En cultivant la pleine conscience, nous apprenons à observer et à comprendre nos processus mentaux, ce qui nous permet d'équilibrer la raison et l'intuition et d'améliorer notre capacité de réflexion. À notre époque, on insiste sur l’importance de faire de l’exercice physique. Or, l’organe le plus important de notre corps est notre cerveau.

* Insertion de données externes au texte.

-- ==== Sys2Proof/Machine/DictRead.lean ====
section
/-! DEFINITION. What every object of the dictionary reads as (the "Objects defined in this chapter" tables): the
settings and counters as they are kept, and the objects that show state kept elsewhere. Keys are index × 256 +
sub-index. -/

namespace Sys2Proof.Machine

/-- The number of a key whose value is computed; none where the value is the one kept for the object. -/
abbrev Reading := Option Nat

/-- The first reading that gives a value. -/
def firstReading : List Reading → Reading
  | [] => none
  | some v :: _ => some v
  | none :: r => firstReading r

/-- Code of 0x2001. -/
def PowerState.code : PowerState → Nat
  | .active => 1 | .ready => 2 | .doze => 3 | .watch => 4 | .offReady => 5 | .off => 0 | .held => 0

/-- Code of 0x1000:03. -/
def Grade.code : Grade → Nat
  | .t => 1 | .l => 2

/-- The two's complement of a reading in 32 bits. -/
def int32 (i : Int) : Nat := (i % 2 ^ 32).toNat

/-- Identity, versions, transports and the store (02_object_dictionary.md). -/
def read02 (s : State) : Nat → Reading
  | 0x100003 => some s.part.grade.code
  | 0x100005 => some s.part.uniqueId
  | 0x100007 => some s.tiers.fitted
  | 0x100008 => some s.nodeId
  | 0x100009 => some s.part.dateCode
  | 0x100101 => some s.custody.helmVersion
  | 0x100102 => some s.custody.watchVersion
  | 0x100103 => some s.part.bootRomVersion
  | 0x100104 => some (if s.inHarbour then 0xFF else s.custody.activeSlot)
  | 0x100105 => some s.custody.feature
  | 0x100106 => some s.custody.watchAbi
  | 0x110102 => some (0x30 + s.custody.straps / 16 % 4)
  | 0x120201 => some (b2n (newestCopy s).isSome)
  | 0x120202 => some s.custody.storeCount
  | _ => none

/-- Power states, clocks, temperature (03_watch_and_power.md). -/
def read03 (s : State) : Nat → Reading
  | 0x200100 => some s.power.state.code
  | 0x200401 => some (b2n s.power.fllLocked)
  | 0x200402 => some (b2n s.power.refclk)
  | 0x202002 => some s.power.point
  | 0x202003 => some (pointKHz s.power.point)
  | 0x203004 => some (int32 (hottest s.power.readings))
  | 0x203203 => some s.power.avg10ms
  | k => if k / 256 = 0x2031 ∧ k % 256 ≠ 0 then some (int32 (s.power.readings.getD (k % 256 - 1) 0)) else none

/-- Resets, lifecycle, journal, counters (04_start_up_and_custody.md). -/
def read04 (s : State) : Nat → Reading
  | 0x210002 => some s.custody.cause
  | 0x210201 => some s.custody.resultA
  | 0x210202 => some s.custody.resultB
  | 0x210301 => some s.custody.harbour
  | 0x210401 => some s.custody.straps
  | 0x211001 => some s.lifecycle.code
  | 0x211201 => some (b2n s.custody.tamperHarbour)
  | 0x211202 => some (s.counter 7)
  | 0x211203 => some s.custody.lastTamper
  | 0x212002 => some (if s.custody.journal.records.isEmpty then Config.unstatedRead 0x2120 2 else s.custody.journal.oldest)
  | 0x212003 => some (if s.custody.journal.records.isEmpty then Config.unstatedRead 0x2120 3 else s.custody.journal.newest)
  | 0x212004 => some s.custody.journal.cursor
  | 0x212005 => some s.custody.journal.queue.length
  | k =>
    if k / 256 = 0x2122 ∧ k % 256 ≠ 0 then some (agetD s.custody.journal.lost (k % 256 - 1) 0)
    else if k / 256 = 0x2130 ∧ k % 256 ≠ 0 then some (s.counter (k % 256 - 1))
    else none

/-- The weight flash (05_weight_flash.md). -/
def read05 (s : State) : Nat → Reading
  | 0x220003 => some (s.flash.priv.length % 32 + 256 * (s.flash.unread.length % 32))
  | 0x220101 => some (s.flash.helm.filter (fun d => !d.isFinished)).length
  | 0x221101 => some (b2n s.flash.calValid)
  | 0x224102 => some (agetD s.flash.wear (s.val 0x2241 1) 0)
  | k =>
    if 0x2220 ≤ k / 256 ∧ k / 256 ≤ 0x222F then
      if k % 256 = 1 then some ((s.flash.regions[k / 256 - 0x2220]?).map Region.word |>.getD 0)
      else if k % 256 = 2 then some (regionState s (k / 256 - 0x2220))
      else none
    else none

Ne devrions-nous pas l’entraîner quotidiennement?

Contribuer au développement de la capacité à réfléchir de nos employés

En partant de ces principes, voici cinq pratiques concrètes que les gestionnaires peuvent mettre en place pour développer la capacité de réfléchir de leurs équipes :

  1. Encourager les pratiques séculaires de la pleine conscience. Offrez des formations et des ressources pour améliorer la capacité d’attention, l’observation objective et la prise de décision, les favoriser et éduquer vos équipes à leur sujet.

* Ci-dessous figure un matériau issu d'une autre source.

-- ==== Sys2Proof/Certificates/Slice0/Obligations.lean ====
section
/-! DEFINITION. The statements about the block, for the provers. The namespace Sys2Proof.Claims holds the words
they are said in. -/

open Sys2Proof Sys2Proof.Machine

/-! ## The queue -/

/-- A step takes the command at the front of the queue and is exec of it with the queue's rest. On an empty queue time
passes, which is the model's choice (log 15), and a device that does not serve stays as it is. -/
def Obligations.StepRunsTheFrontCommand : Prop :=
  (∀ (c : Instr) (rest : List Instr) (s : State),
    s.pending = c :: rest → step s = exec c { s with pending := rest }) ∧
  (∀ s : State, s.pending = [] → step s = .next (tick s) ∧ (s.serves = false → tick s = s))

/-- Every command answers a next state in every state: nothing stops the block. -/
def Obligations.EveryCommandCompletes : Prop :=
  ∀ (c : Instr) (s : State), ∃ t, exec c s = .next t

/-! ## Decks: the words -/

namespace Sys2Proof.Claims

/-- A row of the deck operations: its constructor. -/
abbrev DeckRow := Fin 16 → BitVec 64 → Bool → Instr

/-- Every row of a slot word but NOP, with its slot and operation code (C-slot to X-slot operations). -/
def deckRows : List (DeckRow × Slot × Nat) :=
  [(.add, .c, 0x01), (.sub, .c, 0x02), (.andOp, .c, 0x03), (.orOp, .c, 0x04), (.xorOp, .c, 0x05), (.shl, .c, 0x06),
   (.shr, .c, 0x07), (.sra, .c, 0x08), (.mul, .c, 0x09), (.mulhu, .c, 0x0A), (.slt, .c, 0x0B), (.sltu, .c, 0x0C),
   (.seq, .c, 0x0D), (.addi, .c, 0x10), (.andi, .c, 0x11), (.ori, .c, 0x12), (.movhi, .c, 0x13), (.br, .c, 0x18),
   (.jmp, .c, 0x19), (.call, .c, 0x1A), (.jr, .c, 0x1B), (.pset, .c, 0x20), (.pand, .c, 0x21), (.por, .c, 0x22),
   (.pnot, .c, 0x23), (.pget, .c, 0x24), (.pput, .c, 0x25), (.gets, .c, 0x28), (.doneOp, .c, 0x3F)] ++
  [(.ld, .m, 0x01), (.st, .m, 0x02), (.vld, .m, 0x03), (.vst, .m, 0x04), (.vldr, .m, 0x05), (.vstr, .m, 0x06),
   (.wsld, .m, 0x08), (.wsend, .m, 0x09), (.rmld, .m, 0x0A), (.kvput, .m, 0x0B), (.fence, .m, 0x0C),
   (.semsig, .m, 0x0D), (.semwait, .m, 0x0E)] ++
  [(.vadd, .v, 0x01), (.vsub, .v, 0x02), (.vmul, .v, 0x03), (.vmax, .v, 0x04), (.vmin, .v, 0x05), (.vand, .v, 0x06),
   (.vor, .v, 0x07), (.vxor, .v, 0x08), (.vfma, .v, 0x09), (.vabs, .v, 0x0A), (.vneg, .v, 0x0B), (.vcvt, .v, 0x0C),
   (.vcmplt, .v, 0x0D), (.vcmpeq, .v, 0x0E), (.vsel, .v, 0x0F), (.vbcast, .v, 0x10), (.vextr, .v, 0x11),
   (.vperm, .v, 0x12), (.vrcp, .v, 0x13), (.vrsqrt, .v, 0x14), (.vexp2, .v, 0x15), (.vred, .v, 0x16),
   (.qrow, .v, 0x18)] ++
  [(.mma, .x, 0x01), (.accz, .x, 0x02), (.accst, .x, 0x03)]

/-- The operations s[d] ← s[a] op s[b] (C-slot operations), with what they compute. -/
def scalarRows : List (DeckRow × Nat × (BitVec 64 → BitVec 64 → BitVec 64)) :=
  [(.add, 0x01, fun a b => a + b), (.sub, 0x02, fun a b => a - b), (.andOp, 0x03, fun a b => a &&& b),
   (.orOp, 0x04, fun a b => a ||| b), (.xorOp, 0x05, fun a b => a ^^^ b),
   (.shl, 0x06, fun a b => a <<< (b.toNat % 64)), (.shr, 0x07, fun a b => a >>> (b.toNat % 64)),
   (.sra, 0x08, fun a b => a.sshiftRight (b.toNat % 64)), (.mul, 0x09, fun a b => a * b),
   (.mulhu, 0x0A, fun a b => BitVec.ofNat 64 (a.toNat * b.toNat / 2 ^ 64)),
   (.slt, 0x0B, fun a b => if a.toInt < b.toInt then 1 else 0),
   (.sltu, 0x0C, fun a b => if a.toNat < b.toNat then 1 else 0), (.seq, 0x0D, fun a b => if a = b then 1 else 0)]

/-- The operations s[d] ← s[a] op imm. -/
def immediateRows : List (DeckRow × Nat × (BitVec 64 → BitVec 64 → BitVec 64)) :=
  [(.addi, 0x10, fun a i => a + i), (.andi, 0x11, fun a i => a &&& i), (.ori, 0x12, fun a i => a ||| i),
   (.movhi, 0x13, fun a i => (i <<< 32) ||| (a &&& 0xFFFF_FFFF#64))]

end Sys2Proof.Claims

open Sys2Proof.Claims

/-! ## Decks: the statements -/

/-- A slot word that does not close its bundle fills its slot and changes nothing else, in every slot row and for every
word (log 21); a deck that does not issue takes no word. -/
def Obligations.WordsJoinTheBundle : Prop :=
  ∀ r ∈ deckRows, ∀ (k : Fin 16) (w : BitVec 64) (s : State),
    (issues s k = true → exec (r.1 k w false) s = .next (s.setDeck k { s.decks.get k with
      bundle := (s.decks.get k).bundle.filter (fun x => !decide (x.slot = r.2.1)) ++ [⟨r.2.1, w⟩] })) ∧
    (issues s k = false → ∀ last, exec (r.1 k w last) s = .next s)

/-- The scalar operations, with registers and with an immediate, alone in a bundle: s[d] takes the result, poisoned
if an operand is (R192), writes to s0 are discarded, the next bundle is at PC + 32; nothing else changes. -/
def Sys2Proof.Claims.ScalarOperations : Prop :=
  (∀ r ∈ scalarRows, ∀ (k : Fin 16) (w : BitVec 64) (s : State),
    wordSpells r.2.1 w = true → rForm w 0 = true → alone s k .c w = true → enabled s k w = true →
    exec (r.1 k w true) s = .next (modDeck (issued s k) k (fun d =>
      d.sSet (fD w) (r.2.2 (d.sGet (fA w)) (d.sGet (fB w))) (d.sPoison (fA w) || d.sPoison (fB w))))) ∧
  (∀ r ∈ immediateRows, ∀ (k : Fin 16) (w : BitVec 64) (s : State),
    wordSpells r.2.1 w = true → iForm w 0 = true → alone s k .c w = true → enabled s k w = true →
    exec (r.1 k w true) s = .next (modDeck (issued s k) k (fun d =>
      d.sSet (fD w) (r.2.2 (d.sGet (fA w)) (fImm w)) (d.sPoison (fA w)))))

  2. Instaurer des séances de réflexion en équipe. Organisez régulièrement des réunions où les membres des équipes sont encouragés à faire part aux autres de leurs idées, leurs préoccupations et leurs perspectives sur des problèmes complexes et à rester ouverts à la diversité des opinions.

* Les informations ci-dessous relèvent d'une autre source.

/-- Settles O30. -/
theorem cameraFrames : Obligations.CameraFrames := by
  intro s
  refine ⟨fun ch val hlow hhigh hlanes => accepted_of_done rfl (receiverSetting_of_receiver ch val s)
      (applyReceiver_of_ok hlow hhigh hlanes),
    fun ch val hlanes => turnedDown_of_done rfl (receiverSetting_of_receiver ch val s) (applyReceiver_of_reserved hlanes),
    fun ch val hlanes hrate => turnedDown_of_done rfl (receiverSetting_of_receiver ch val s)
      (applyReceiver_of_range hlanes hrate),
    fun ch val k hlength hflags hzero hranges => accepted_of_done rfl (receiverSetting_of_record ch k val s)
      (applyCameraRecord_of_ok hlength hflags hzero hranges),
    fun ch val k hlength hflags hzero hranges => turnedDown_of_done rfl (receiverSetting_of_record ch k val s)
      (applyCameraRecord_of_range hlength hflags hzero hranges),
    fun h hrunning hbad r hr => exec_shortRow_of_bad hrunning hbad hr,
    fun p hrunning hbad => execLongPacket_of_bad hrunning hbad,
    fun h k hhears hgood hidle => ?_, fun h k hhears hgood hidle hstaged hreceiver hroom => ?_,
    fun h k hhears hgood hframe => ?_, fun p k hhears hgood htype hframe => ?_, fun p k hhears hgood hother => ?_,
    fun k hin hbuffer => camFrameEnd_of_noBuffer hin hbuffer⟩
  · have hdiscard : ∀ act : State → Nat → State, (∀ s k, (s.cam k).inFrame = false → act s k = s.bump 0x2C40 5) →
        shortPacketRow h act s = .next (s.bump 0x2C40 5) := fun act hact => by
      rw [shortPacketRow_of_hears act hhears hgood, hact s k hidle]
    exact ⟨hdiscard _ fun s k h => if_neg (by rw [h]; exact Bool.false_ne_true),
      hdiscard _ fun s k h => if_neg (by rw [h]; exact Bool.false_ne_true),
      hdiscard _ fun s k h => if_neg (by rw [h]; exact Bool.false_ne_true)⟩
  · obtain ⟨hframe, hlines, hbuffer, hmem⟩ := camFrameStart_of_idle hhears hidle hstaged hroom
    refine ⟨camFrameStart s k, ?_, hframe, hlines, hbuffer, hmem⟩
    refine (shortPacketRow_of_hears _ hhears hgood).trans ?_
    rw [receiverStart_of_none _ hreceiver]
  · exact ⟨(shortPacketRow_of_hears _ hhears hgood).trans (congrArg Host.Outcome.next (if_pos hframe)),
      (shortPacketRow_of_hears _ hhears hgood).trans (congrArg Host.Outcome.next (if_pos hframe)),
      (shortPacketRow_of_hears _ hhears hgood).trans (congrArg Host.Outcome.next (if_pos hframe))⟩
  · rw [execLongPacket_of_hears hhears hgood, if_pos ⟨htype, hframe⟩]
  · rw [execLongPacket_of_hears hhears hgood, if_neg]
    rintro ⟨htype, hframe⟩
    rcases hother with hother | hother
    · exact hother htype
    · exact Bool.false_ne_true (hother.symm.trans hframe)

end Sys2Proof.Machine
end

section
/-! SUPPORT and PROOFS. Joining: HELLOs, the join decision, JOINs and losses (R49, R94, R303, R304, R316). -/

namespace Sys2Proof.Machine

open Sys2Proof.Claims

/-! ### What messages leave -/

/-- A step that sends messages: the queues of the ports, the flows, what has left and the free values change. -/
structure Mails (s t : State) : Prop where
  shape : ∃ p b x n o d, t = { s with
    ferry := { s.ferry with ports := p, broadcasts := b, flowTx := x, sent := n }, out := o, draws := d }

namespace Mails

theorem refl (s : State) : Mails s s := ⟨_, _, _, _, _, _, rfl⟩

theorem trans {s t u : State} (h : Mails s t) (h' : Mails t u) : Mails s u := by
  obtain ⟨p, b, x, n, o, d, rfl⟩ := h
  obtain ⟨p', b', x', n', o', d', rfl⟩ := h'
  exact ⟨p', b', x', n', o', d', rfl⟩

theorem foldl {α : Type} (l : List α) {f : State → α → State} (h : ∀ s a, Mails s (f s a)) (s : State) :
    Mails s (l.foldl f s) := by
  induction l generalizing s with
  | nil => exact refl s
  | cons a l ih => exact (h s a).trans (ih _)

theorem of_carries {s t : State} (h : Carries s t) : Mails s t := by
  obtain ⟨p, b, o, rfl⟩ := h.shape
  exact ⟨p, b, _, _, o, _, rfl⟩

theorem draw (s : State) : Mails s s.draw := ⟨_, _, _, _, _, _, rfl⟩

theorem emit (s : State) (o : Out) : Mails s (s.emit o) := ⟨_, _, _, _, _, _, rfl⟩

theorem sendTo (s : State) (node kind cls flags context : Nat) (payload : Bytes) :
    Mails s (sendTo s node kind cls flags context payload) := by
  dsimp only [Machine.sendTo]
  split
  · exact refl s
  · refine trans ?_ (of_carries (.queueTo _ _ _ _))
    exact ⟨_, _, _, _, _, _, rfl⟩

theorem sendSlow (s : State) (n : Nat) (f : Bytes) : Mails s (sendSlow s n f) := by
  unfold Machine.sendSlow
  split
  · exact refl s
  · exact emit _ _

theorem sendDict (s : State) (node : Nat) (frame : Bytes) : Mails s (sendDict s node frame) := by
  unfold Machine.sendDict
  split
  · exact refl s
  · refine trans ?_ (draw _)
    split
    · exact sendSlow _ _ _
    · exact sendTo _ _ _ _ _ _ _

theorem memberWrite (s : State) (node idx sub : Nat) (domain : Bool) (val : Bytes) :
    Mails s (memberWrite s node idx sub domain val) := by
  unfold Machine.memberWrite
  dsimp only
  split
  · exact foldl _ (fun _ _ => sendDict _ _ _) s
  · exact sendDict _ _ _

theorem copySem (node : Nat) (s : State) (n : Nat) : Mails s (copySem node s n) := by
  unfold Machine.copySem
  exact foldl _ (fun _ _ => memberWrite _ _ _ _ _ _) s

theorem copyAll (s : State) (node : Nat) : Mails s (copyAll s node) := by
  unfold Machine.copyAll
  dsimp only
  refine trans (trans (foldl _ (fun s o => ?_) s) (foldl _ (fun s n => copySem node s n) _)) (memberWrite _ _ _ _ _ _)
  exact foldl _ (fun _ _ => memberWrite _ _ _ _ _ _) s

theorem sendJoins (s : State) : Mails s (sendJoins s) := by
  unfold Machine.sendJoins
  dsimp only
  refine trans ?_ (draw _)
  refine trans ⟨_, _, s.ferry.flowTx.filter (fun p => !decide (p.1.1 = 15)), _, _, _, rfl⟩ (foldl _ (fun s n => ?_) _)
  split
  · exact of_carries (.queueTo _ _ _ _)
  · exact refl s

/-- Messages leave what the device is in its cascade. -/
theorem place_eq {s t : State} (h : Mails s t) : t.ferry.role = s.ferry.role ∧ t.ferry.reason = s.ferry.reason ∧
    t.ferry.proto = s.ferry.proto ∧ t.ferry.pilotNode = s.ferry.pilotNode ∧ t.ferry.joined = s.ferry.joined := by
  obtain ⟨p, b, x, n, o, d, rfl⟩ := h.shape
  exact ⟨rfl, rfl, rfl, rfl, rfl⟩

end Mails

/-! ### HELLOs (R303) -/

section Hellos

variable {s t : State} {port : Nat} {p : Packet} {h : Hello}

theorem Carries.relayHello (p : Packet) (port : Nat) (s : State) : Carries s (relayHello p port s) := by
  unfold Machine.relayHello
  split
  · exact .queueTo _ _ _ _
  · exact .refl s

theorem helloOf_port (hh : helloOf p port = some h) : h.port = port := by
  unfold helloOf at hh
  dsimp only at hh
  split at hh
  · obtain rfl := Option.some.inj hh
    rfl
  · cases hh

theorem keepHello_hellos (h : Hello) (s : State) : (keepHello h s).ferry.hellos
    = s.ferry.hellos.filter (fun x => !(decide (x.uniqueId = h.uniqueId) && decide (x.port = h.port))) ++ [h] := by
  unfold keepHello
  dsimp only
  split <;> rfl

theorem takeHello_of_own (hh : helloOf p port = some h) (hown : h.uniqueId = t.part.uniqueId) : takeHello port p t = t := by
  simp only [takeHello, hh, hown, if_true]

theorem takeHello_of_other (hh : helloOf p port = some h) (hother : h.uniqueId ≠ t.part.uniqueId) :
    takeHello port p t = keepHello h (relayHello p port t) := by
  simp only [takeHello, hh, if_neg hother]

/-- A HELLO of another device is kept as the only one of its device by its port; of a neighbour it names the node. -/
theorem keepHello_spec (h : Hello) (s : State) : h ∈ (keepHello h s).ferry.hellos ∧
    (∀ x ∈ (keepHello h s).ferry.hellos, x.uniqueId = h.uniqueId → x.port = h.port → x = h) ∧
    (h.hops = 0 → h.port < s.ferry.ports.length → ((keepHello h s).port h.port).neighbour = h.node) := by
  rw [keepHello_hellos]
  refine ⟨List.mem_append_right _ (List.mem_singleton_self h), fun x hx hid hport => ?_, fun hhops hin => ?_⟩
  · rcases List.mem_append.1 hx with hx | hx
    · have hkept := (List.mem_filter.1 hx).2
      rw [decide_eq_true hid, decide_eq_true hport] at hkept
      exact absurd hkept Bool.false_ne_true
    · exact List.mem_singleton.1 hx
  · simp only [keepHello, hhops, if_true]
    exact congrArg Port.neighbour (port_setPort_self _ hin)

  3. Encourager le questionnement et l'ouverture. Posez des questions ouvertes afin d’inciter les membres de vos équipes à explorer différentes perspectives et à remettre en question les émotions, les préjugés et les préférences personnelles pour parvenir à une compréhension plus approfondie et plus nuancée des situations.
  4. Créer un climat favorable et sécuritaire. Favorisez un environnement où les idées nouvelles et créatives sont encouragées et où les erreurs sont considérées comme des occasions d'apprentissage. Cela permettra aux membres de vos équipes d'être plus enclins à explorer leurs intuitions et à prendre des risques calculés.
  5. Apprendre autant des succès que des échecs. Encouragez vos équipes à analyser les réussites et les échecs, et à apprendre a posteriori d’eux. Cette période de réflexion collective contribuera au développement de nouvelles connaissances de grande qualité.

En mettant en œuvre ces stratégies, les gestionnaires peuvent aider leurs employés à développer leurs compétences en matière de réflexion. Cela contribuera à créer une organisation plus agile, innovante et performante dans un monde en constante évolution.